Trigonometric functions, such as sine and cosine, are fundamental in mathematics, especially in the context of periodic and oscillatory phenomena. These functions relate the angles of a triangle to the ratios of its sides in the context of the unit circle.

- **Cosine Function**: The cosine function, denoted as \( \cos t \), represents the horizontal coordinate of a point on the unit circle. This function oscillates between -1 and 1 as the angle \( t \) varies.
- **Sine Function**: The sine function, represented as \( \sin t \), correlates with the vertical coordinate on the unit circle. Like the cosine function, it oscillates between -1 and 1.

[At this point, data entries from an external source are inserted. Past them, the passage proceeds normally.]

-- ==== Sys2Proof/Laws/KeepFlash.lean ====
section
/-! SUPPORT. What the operations and meanings of Sys2Proof/Machine/Flash.lean leave as it was. -/

namespace Sys2Proof.Machine
set_option Elab.async false

@[simp] theorem State.modNv_keep (s : State) (f : Nv → Nv) : Keep s (State.modNv s f) := by
  simp only [State.modNv]
  (repeat' split) <;> simp +contextual (maxDischargeDepth := 60) [Keep]

@[simp] theorem State.bootAppend_keep (s : State) (kind reason : Nat) : Keep s (State.bootAppend s kind reason) := by
  simp only [State.bootAppend]
  (repeat' split) <;> simp +contextual (maxDischargeDepth := 60) [Keep]

@[simp] theorem State.takeCopy_keep (s : State) (c : Option (Fin 2)) (conflict : Bool) : Keep s (State.takeCopy s c conflict) := by
  simp only [State.takeCopy]
  (repeat' split) <;> simp +contextual (maxDischargeDepth := 60) [Keep]

@[simp] theorem State.beginProgram_keep (s : State) (target : Fin 2) (host : List Section) (version : Nat) (byHost : Bool) : Keep s (State.beginProgram s target host version byHost) := by
  simp only [State.beginProgram]
  (repeat' split) <;> simp +contextual (maxDischargeDepth := 60) [Keep]

end Sys2Proof.Machine
end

When considering the relationship between these functions, they help define the motion or real-world phenomena that follow a periodic rhythm. In the original exercise, the goal is to find the area under the curve described by a trigonometric function, \( v = \cos t \). This requires evaluating definite integrals and finding antiderivatives.

An antiderivative, also known as an indefinite integral, is a function whose derivative is the original function. In other words, it reverses differentiation. For instance, if \( f(t) \) is an antiderivative of \( v(t) \), then \( f'(t) = v(t) \).

In the context of trigonometric functions, finding the antiderivative helps determine accumulated value, such as area under a curve. For example:

• The antiderivative of \( \cos t \) is \( \sin t \).

This was a key step in the problem solution, where the antiderivative \( \sin t \) was used to evaluate the definite integral from \( t = 0 \) to \( t = 2\pi \). This process involves the **Fundamental Theorem of Calculus**, stating that the principle is to find the antiderivative, then apply the limits to evaluate the integral, which in this case yielded zero.

The concept of "Area Under the Curve" refers to the region enclosed between the curve of a function and the horizontal axis. This area is a crucial notion in calculus for quantifying total accumulation or total change over an interval.

Calculating this area requires using a definite integral, which finds the net value over a specific range, such as from \( t = 0 \) to \( t = 2\pi \) in the current example. Here, the definite integral of \( v = \cos t \) represents the total area or the net result of the sine wave across one full period.

For periodic functions like sine and cosine, integration over a full period often results in zero net area due to symmetry. This happens because the positive area above the horizontal axis offsets the negative area below it. Hence, for the function \( \cos t \) over the interval \( [0, 2\pi] \), the integral evaluates to zero, reflecting no net area due to complete cancellation over the interval.